What the task asks: The response should consist of the data reproduced word for word.

The data:
/-! ## setForce -/

@[simp] theorem setForce_pending (s : State) (k : Nat) (e : Option Force) : (setForce s k e).pending = s.pending := rfl
@[simp] theorem setForce_now (s : State) (k : Nat) (e : Option Force) : (setForce s k e).now = s.now := rfl
@[simp] theorem setForce_nextTick (s : State) (k : Nat) (e : Option Force) : (setForce s k e).nextTick = s.nextTick := rfl
@[simp] theorem setForce_nextGrid (s : State) (k : Nat) (e : Option Force) : (setForce s k e).nextGrid = s.nextGrid := rfl
@[simp] theorem setForce_regs (s : State) (k : Nat) (e : Option Force) : (setForce s k e).regs = s.regs := rfl
@[simp] theorem setForce_rwlLocked (s : State) (k : Nat) (e : Option Force) : (setForce s k e).rwlLocked = s.rwlLocked := rfl
@[simp] theorem setForce_mem (s : State) (k : Nat) (e : Option Force) : (setForce s k e).mem = s.mem := rfl
@[simp] theorem setForce_resets (s : State) (k : Nat) (e : Option Force) : (setForce s k e).resets = s.resets := rfl
@[simp] theorem setForce_free (s : State) (k : Nat) (e : Option Force) : (setForce s k e).free = s.free := rfl
@[simp] theorem setForce_drawn (s : State) (k : Nat) (e : Option Force) : (setForce s k e).drawn = s.drawn := rfl
@[simp] theorem setForce_answer (s : State) (k : Nat) (e : Option Force) : (setForce s k e).answer = s.answer := rfl
@[simp] theorem setForce_holds (s : State) (k : Nat) (e : Option Force) : (setForce s k e).holds = s.holds := rfl
@[simp] theorem setForce_stages (s : State) (k : Nat) (e : Option Force) : (setForce s k e).stages = s.stages := rfl
@[simp] theorem setForce_evtTarget (s : State) (k : Nat) (e : Option Force) : (setForce s k e).evtTarget = s.evtTarget := rfl
@[simp] theorem setForce_pfwLevel (s : State) (k : Nat) (e : Option Force) : (setForce s k e).pfwLevel = s.pfwLevel := rfl
@[simp] theorem setForce_exiting (s : State) (k : Nat) (e : Option Force) : (setForce s k e).exiting = s.exiting := rfl
@[simp] theorem setForce_points (s : State) (k : Nat) (e : Option Force) : (setForce s k e).points = s.points := rfl
@[simp] theorem setForce_nvrForces (s : State) (k : Nat) (e : Option Force) : (setForce s k e).nvrForces = s.nvrForces := rfl
@[simp] theorem setForce_evLog (s : State) (k : Nat) (e : Option Force) : (setForce s k e).evLog = s.evLog := rfl
@[simp] theorem setForce_winHolds (s : State) (k : Nat) (e : Option Force) : (setForce s k e).winHolds = s.winHolds := rfl
@[simp] theorem setForce_winStages (s : State) (k : Nat) (e : Option Force) : (setForce s k e).winStages = s.winStages := rfl
@[simp] theorem setForce_moulds (s : State) (k : Nat) (e : Option Force) : (setForce s k e).moulds = s.moulds := rfl
@[simp] theorem setForce_scan (s : State) (k : Nat) (e : Option Force) : (setForce s k e).scan = s.scan := rfl
@[simp] theorem setForce_xch (s : State) (k : Nat) (e : Option Force) : (setForce s k e).xch = s.xch := rfl
@[simp] theorem setForce_slots (s : State) (k : Nat) (e : Option Force) : (setForce s k e).slots = s.slots := rfl
@[simp] theorem setForce_loops (s : State) (k : Nat) (e : Option Force) : (setForce s k e).loops = s.loops := rfl
@[simp] theorem setForce_loopBusy (s : State) (k : Nat) (e : Option Force) : (setForce s k e).loopBusy = s.loopBusy := rfl
@[simp] theorem setForce_meter (s : State) (k : Nat) (e : Option Force) : (setForce s k e).meter = s.meter := rfl
@[simp] theorem setForce_paused (s : State) (k : Nat) (e : Option Force) : (setForce s k e).paused = s.paused := rfl
@[simp] theorem setForce_buses (s : State) (k : Nat) (e : Option Force) : (setForce s k e).buses = s.buses := rfl
@[simp] theorem setForce_fabric (s : State) (k : Nat) (e : Option Force) : (setForce s k e).fabric = s.fabric := rfl
@[simp] theorem setForce_lockTimers (s : State) (k : Nat) (e : Option Force) : (setForce s k e).lockTimers = s.lockTimers := rfl
@[simp] theorem setForce_ladle (s : State) (k : Nat) (e : Option Force) : (setForce s k e).ladle = s.ladle := rfl
@[simp] theorem setForce_queues (s : State) (k : Nat) (e : Option Force) : (setForce s k e).queues = s.queues := rfl
@[simp] theorem setForce_ports (s : State) (k : Nat) (e : Option Force) : (setForce s k e).ports = s.ports := rfl
@[simp] theorem setForce_stations (s : State) (k : Nat) (e : Option Force) : (setForce s k e).stations = s.stations := rfl
@[simp] theorem setForce_snapshot (s : State) (k : Nat) (e : Option Force) : (setForce s k e).snapshot = s.snapshot := rfl
@[simp] theorem setForce_stationHold (s : State) (k : Nat) (e : Option Force) : (setForce s k e).stationHold = s.stationHold := rfl
@[simp] theorem setForce_twin (s : State) (k : Nat) (e : Option Force) : (setForce s k e).twin = s.twin := rfl
@[simp] theorem setForce_wake (s : State) (k : Nat) (e : Option Force) : (setForce s k e).wake = s.wake := rfl
@[simp] theorem setForce_hosts (s : State) (k : Nat) (e : Option Force) : (setForce s k e).hosts = s.hosts := rfl
@[simp] theorem setForce_nrap (s : State) (k : Nat) (e : Option Force) : (setForce s k e).nrap = s.nrap := rfl
@[simp] theorem setForce_follower (s : State) (k : Nat) (e : Option Force) : (setForce s k e).follower = s.follower := rfl
@[simp] theorem setForce_ptp (s : State) (k : Nat) (e : Option Force) : (setForce s k e).ptp = s.ptp := rfl
@[simp] theorem setForce_rtc (s : State) (k : Nat) (e : Option Force) : (setForce s k e).rtc = s.rtc := rfl
@[simp] theorem setForce_otp (s : State) (k : Nat) (e : Option Force) : (setForce s k e).otp = s.otp := rfl
@[simp] theorem setForce_crypto (s : State) (k : Nat) (e : Option Force) : (setForce s k e).crypto = s.crypto := rfl
@[simp] theorem setForce_norGen (s : State) (k : Nat) (e : Option Force) : (setForce s k e).norGen = s.norGen := rfl
@[simp] theorem setForce_dramGen (s : State) (k : Nat) (e : Option Force) : (setForce s k e).dramGen = s.dramGen := rfl
@[simp] theorem setForce_boot (s : State) (k : Nat) (e : Option Force) : (setForce s k e).boot = s.boot := rfl
@[simp] theorem setForce_upd (s : State) (k : Nat) (e : Option Force) : (setForce s k e).upd = s.upd := rfl
@[simp] theorem setForce_recov (s : State) (k : Nat) (e : Option Force) : (setForce s k e).recov = s.recov := rfl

Exercise solution:
/-! ## setForce -/

@[simp] theorem setForce_pending (s : State) (k : Nat) (e : Option Force) : (setForce s k e).pending = s.pending := rfl
@[simp] theorem setForce_now (s : State) (k : Nat) (e : Option Force) : (setForce s k e).now = s.now := rfl
@[simp] theorem setForce_nextTick (s : State) (k : Nat) (e : Option Force) : (setForce s k e).nextTick = s.nextTick := rfl
@[simp] theorem setForce_nextGrid (s : State) (k : Nat) (e : Option Force) : (setForce s k e).nextGrid = s.nextGrid := rfl
@[simp] theorem setForce_regs (s : State) (k : Nat) (e : Option Force) : (setForce s k e).regs = s.regs := rfl
@[simp] theorem setForce_rwlLocked (s : State) (k : Nat) (e : Option Force) : (setForce s k e).rwlLocked = s.rwlLocked := rfl
@[simp] theorem setForce_mem (s : State) (k : Nat) (e : Option Force) : (setForce s k e).mem = s.mem := rfl
@[simp] theorem setForce_resets (s : State) (k : Nat) (e : Option Force) : (setForce s k e).resets = s.resets := rfl
@[simp] theorem setForce_free (s : State) (k : Nat) (e : Option Force) : (setForce s k e).free = s.free := rfl
@[simp] theorem setForce_drawn (s : State) (k : Nat) (e : Option Force) : (setForce s k e).drawn = s.drawn := rfl
@[simp] theorem setForce_answer (s : State) (k : Nat) (e : Option Force) : (setForce s k e).answer = s.answer := rfl
@[simp] theorem setForce_holds (s : State) (k : Nat) (e : Option Force) : (setForce s k e).holds = s.holds := rfl
@[simp] theorem setForce_stages (s : State) (k : Nat) (e : Option Force) : (setForce s k e).stages = s.stages := rfl
@[simp] theorem setForce_evtTarget (s : State) (k : Nat) (e : Option Force) : (setForce s k e).evtTarget = s.evtTarget := rfl
@[simp] theorem setForce_pfwLevel (s : State) (k : Nat) (e : Option Force) : (setForce s k e).pfwLevel = s.pfwLevel := rfl
@[simp] theorem setForce_exiting (s : State) (k : Nat) (e : Option Force) : (setForce s k e).exiting = s.exiting := rfl
@[simp] theorem setForce_points (s : State) (k : Nat) (e : Option Force) : (setForce s k e).points = s.points := rfl
@[simp] theorem setForce_nvrForces (s : State) (k : Nat) (e : Option Force) : (setForce s k e).nvrForces = s.nvrForces := rfl
@[simp] theorem setForce_evLog (s : State) (k : Nat) (e : Option Force) : (setForce s k e).evLog = s.evLog := rfl
@[simp] theorem setForce_winHolds (s : State) (k : Nat) (e : Option Force) : (setForce s k e).winHolds = s.winHolds := rfl
@[simp] theorem setForce_winStages (s : State) (k : Nat) (e : Option Force) : (setForce s k e).winStages = s.winStages := rfl
@[simp] theorem setForce_moulds (s : State) (k : Nat) (e : Option Force) : (setForce s k e).moulds = s.moulds := rfl
@[simp] theorem setForce_scan (s : State) (k : Nat) (e : Option Force) : (setForce s k e).scan = s.scan := rfl
@[simp] theorem setForce_xch (s : State) (k : Nat) (e : Option Force) : (setForce s k e).xch = s.xch := rfl
@[simp] theorem setForce_slots (s : State) (k : Nat) (e : Option Force) : (setForce s k e).slots = s.slots := rfl
@[simp] theorem setForce_loops (s : State) (k : Nat) (e : Option Force) : (setForce s k e).loops = s.loops := rfl
@[simp] theorem setForce_loopBusy (s : State) (k : Nat) (e : Option Force) : (setForce s k e).loopBusy = s.loopBusy := rfl
@[simp] theorem setForce_meter (s : State) (k : Nat) (e : Option Force) : (setForce s k e).meter = s.meter := rfl
@[simp] theorem setForce_paused (s : State) (k : Nat) (e : Option Force) : (setForce s k e).paused = s.paused := rfl
@[simp] theorem setForce_buses (s : State) (k : Nat) (e : Option Force) : (setForce s k e).buses = s.buses := rfl
@[simp] theorem setForce_fabric (s : State) (k : Nat) (e : Option Force) : (setForce s k e).fabric = s.fabric := rfl
@[simp] theorem setForce_lockTimers (s : State) (k : Nat) (e : Option Force) : (setForce s k e).lockTimers = s.lockTimers := rfl
@[simp] theorem setForce_ladle (s : State) (k : Nat) (e : Option Force) : (setForce s k e).ladle = s.ladle := rfl
@[simp] theorem setForce_queues (s : State) (k : Nat) (e : Option Force) : (setForce s k e).queues = s.queues := rfl
@[simp] theorem setForce_ports (s : State) (k : Nat) (e : Option Force) : (setForce s k e).ports = s.ports := rfl
@[simp] theorem setForce_stations (s : State) (k : Nat) (e : Option Force) : (setForce s k e).stations = s.stations := rfl
@[simp] theorem setForce_snapshot (s : State) (k : Nat) (e : Option Force) : (setForce s k e).snapshot = s.snapshot := rfl
@[simp] theorem setForce_stationHold (s : State) (k : Nat) (e : Option Force) : (setForce s k e).stationHold = s.stationHold := rfl
@[simp] theorem setForce_twin (s : State) (k : Nat) (e : Option Force) : (setForce s k e).twin = s.twin := rfl
@[simp] theorem setForce_wake (s : State) (k : Nat) (e : Option Force) : (setForce s k e).wake = s.wake := rfl
@[simp] theorem setForce_hosts (s : State) (k : Nat) (e : Option Force) : (setForce s k e).hosts = s.hosts := rfl
@[simp] theorem setForce_nrap (s : State) (k : Nat) (e : Option Force) : (setForce s k e).nrap = s.nrap := rfl
@[simp] theorem setForce_follower (s : State) (k : Nat) (e : Option Force) : (setForce s k e).follower = s.follower := rfl
@[simp] theorem setForce_ptp (s : State) (k : Nat) (e : Option Force) : (setForce s k e).ptp = s.ptp := rfl
@[simp] theorem setForce_rtc (s : State) (k : Nat) (e : Option Force) : (setForce s k e).rtc = s.rtc := rfl
@[simp] theorem setForce_otp (s : State) (k : Nat) (e : Option Force) : (setForce s k e).otp = s.otp := rfl
@[simp] theorem setForce_crypto (s : State) (k : Nat) (e : Option Force) : (setForce s k e).crypto = s.crypto := rfl
@[simp] theorem setForce_norGen (s : State) (k : Nat) (e : Option Force) : (setForce s k e).norGen = s.norGen := rfl
@[simp] theorem setForce_dramGen (s : State) (k : Nat) (e : Option Force) : (setForce s k e).dramGen = s.dramGen := rfl
@[simp] theorem setForce_boot (s : State) (k : Nat) (e : Option Force) : (setForce s k e).boot = s.boot := rfl
@[simp] theorem setForce_upd (s : State) (k : Nat) (e : Option Force) : (setForce s k e).upd = s.upd := rfl
@[simp] theorem setForce_recov (s : State) (k : Nat) (e : Option Force) : (setForce s k e).recov = s.recov := rfl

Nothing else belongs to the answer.